Find "s.freeCtr := rfl" in the data below; transcribe the line it appears on and each line after it, exactly, to the end, and nothing else.
*** Data shown ***
/-! ### noteModified -/

@[simp] theorem noteModified_gpr (a : Word) (bs : List Byte) : (s.noteModified a bs).gpr = s.gpr := rfl
@[simp] theorem noteModified_spsr (a : Word) (bs : List Byte) : (s.noteModified a bs).spsr = s.spsr := rfl
@[simp] theorem noteModified_pc (a : Word) (bs : List Byte) : (s.noteModified a bs).pc = s.pc := rfl
@[simp] theorem noteModified_cpsr (a : Word) (bs : List Byte) : (s.noteModified a bs).cpsr = s.cpsr := rfl
@[simp] theorem noteModified_acc0 (a : Word) (bs : List Byte) : (s.noteModified a bs).acc0 = s.acc0 := rfl
@[simp] theorem noteModified_cp15 (a : Word) (bs : List Byte) : (s.noteModified a bs).cp15 = s.cp15 := rfl
@[simp] theorem noteModified_pmu (a : Word) (bs : List Byte) : (s.noteModified a bs).pmu = s.pmu := rfl
@[simp] theorem noteModified_dbgUnit (a : Word) (bs : List Byte) : (s.noteModified a bs).dbgUnit = s.dbgUnit := rfl
@[simp] theorem noteModified_trace (a : Word) (bs : List Byte) : (s.noteModified a bs).trace = s.trace := rfl
@[simp] theorem noteModified_jtag (a : Word) (bs : List Byte) : (s.noteModified a bs).jtag = s.jtag := rfl
@[simp] theorem noteModified_itlb (a : Word) (bs : List Byte) : (s.noteModified a bs).itlb = s.itlb := rfl
@[simp] theorem noteModified_dtlb (a : Word) (bs : List Byte) : (s.noteModified a bs).dtlb = s.dtlb := rfl
@[simp] theorem noteModified_icache (a : Word) (bs : List Byte) : (s.noteModified a bs).icache = s.icache := rfl
@[simp] theorem noteModified_miniIc (a : Word) (bs : List Byte) : (s.noteModified a bs).miniIc = s.miniIc := rfl
@[simp] theorem noteModified_fetchBuffers (a : Word) (bs : List Byte) : (s.noteModified a bs).fetchBuffers = s.fetchBuffers := rfl
@[simp] theorem noteModified_dcache (a : Word) (bs : List Byte) : (s.noteModified a bs).dcache = s.dcache := rfl
@[simp] theorem noteModified_miniDc (a : Word) (bs : List Byte) : (s.noteModified a bs).miniDc = s.miniDc := rfl
@[simp] theorem noteModified_writeBuffer (a : Word) (bs : List Byte) : (s.noteModified a bs).writeBuffer = s.writeBuffer := rfl
@[simp] theorem noteModified_btb (a : Word) (bs : List Byte) : (s.noteModified a bs).btb = s.btb := rfl
@[simp] theorem noteModified_mem (a : Word) (bs : List Byte) : (s.noteModified a bs).mem = s.mem := rfl
@[simp] theorem noteModified_physMap (a : Word) (bs : List Byte) : (s.noteModified a bs).physMap = s.physMap := rfl
@[simp] theorem noteModified_deviceLog (a : Word) (bs : List Byte) : (s.noteModified a bs).deviceLog = s.deviceLog := rfl
@[simp] theorem noteModified_deviceReplies (a : Word) (bs : List Byte) : (s.noteModified a bs).deviceReplies = s.deviceReplies := rfl
@[simp] theorem noteModified_between (a : Word) (bs : List Byte) : (s.noteModified a bs).between = s.between := rfl
@[simp] theorem noteModified_irqLine (a : Word) (bs : List Byte) : (s.noteModified a bs).irqLine = s.irqLine := rfl
@[simp] theorem noteModified_fiqLine (a : Word) (bs : List Byte) : (s.noteModified a bs).fiqLine = s.fiqLine := rfl
@[simp] theorem noteModified_pmuRoute (a : Word) (bs : List Byte) : (s.noteModified a bs).pmuRoute = s.pmuRoute := rfl
@[simp] theorem noteModified_wakeOnLines (a : Word) (bs : List Byte) : (s.noteModified a bs).wakeOnLines = s.wakeOnLines := rfl
@[simp] theorem noteModified_productRevision (a : Word) (bs : List Byte) : (s.noteModified a bs).productRevision = s.productRevision := rfl
@[simp] theorem noteModified_pendingAbort (a : Word) (bs : List Byte) : (s.noteModified a bs).pendingAbort = s.pendingAbort := rfl
@[simp] theorem noteModified_asyncWait (a : Word) (bs : List Byte) : (s.noteModified a bs).asyncWait = s.asyncWait := rfl
@[simp] theorem noteModified_power (a : Word) (bs : List Byte) : (s.noteModified a bs).power = s.power := rfl
@[simp] theorem noteModified_resetPin (a : Word) (bs : List Byte) : (s.noteModified a bs).resetPin = s.resetPin := rfl
@[simp] theorem noteModified_inReset (a : Word) (bs : List Byte) : (s.noteModified a bs).inReset = s.inReset := rfl
@[simp] theorem noteModified_battFault (a : Word) (bs : List Byte) : (s.noteModified a bs).battFault = s.battFault := rfl
@[simp] theorem noteModified_vddFault (a : Word) (bs : List Byte) : (s.noteModified a bs).vddFault = s.vddFault := rfl
@[simp] theorem noteModified_trstPin (a : Word) (bs : List Byte) : (s.noteModified a bs).trstPin = s.trstPin := rfl
@[simp] theorem noteModified_schedule (a : Word) (bs : List Byte) : (s.noteModified a bs).schedule = s.schedule := rfl
@[simp] theorem noteModified_hostReply (a : Word) (bs : List Byte) : (s.noteModified a bs).hostReply = s.hostReply := rfl
@[simp] theorem noteModified_freeCtr (a : Word) (bs : List Byte) : (s.noteModified a bs).freeCtr = s.freeCtr := rfl
@[simp] theorem noteModified_bankHazard (a : Word) (bs : List Byte) : (s.noteModified a bs).bankHazard = s.bankHazard := rfl
@[simp] theorem noteModified_scratch (a : Word) (bs : List Byte) : (s.noteModified a bs).scratch = s.scratch := rfl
*** End of Data shown ***
Response area:
@[simp] theorem noteModified_freeCtr (a : Word) (bs : List Byte) : (s.noteModified a bs).freeCtr = s.freeCtr := rfl
@[simp] theorem noteModified_bankHazard (a : Word) (bs : List Byte) : (s.noteModified a bs).bankHazard = s.bankHazard := rfl
@[simp] theorem noteModified_scratch (a : Word) (bs : List Byte) : (s.noteModified a bs).scratch = s.scratch := rfl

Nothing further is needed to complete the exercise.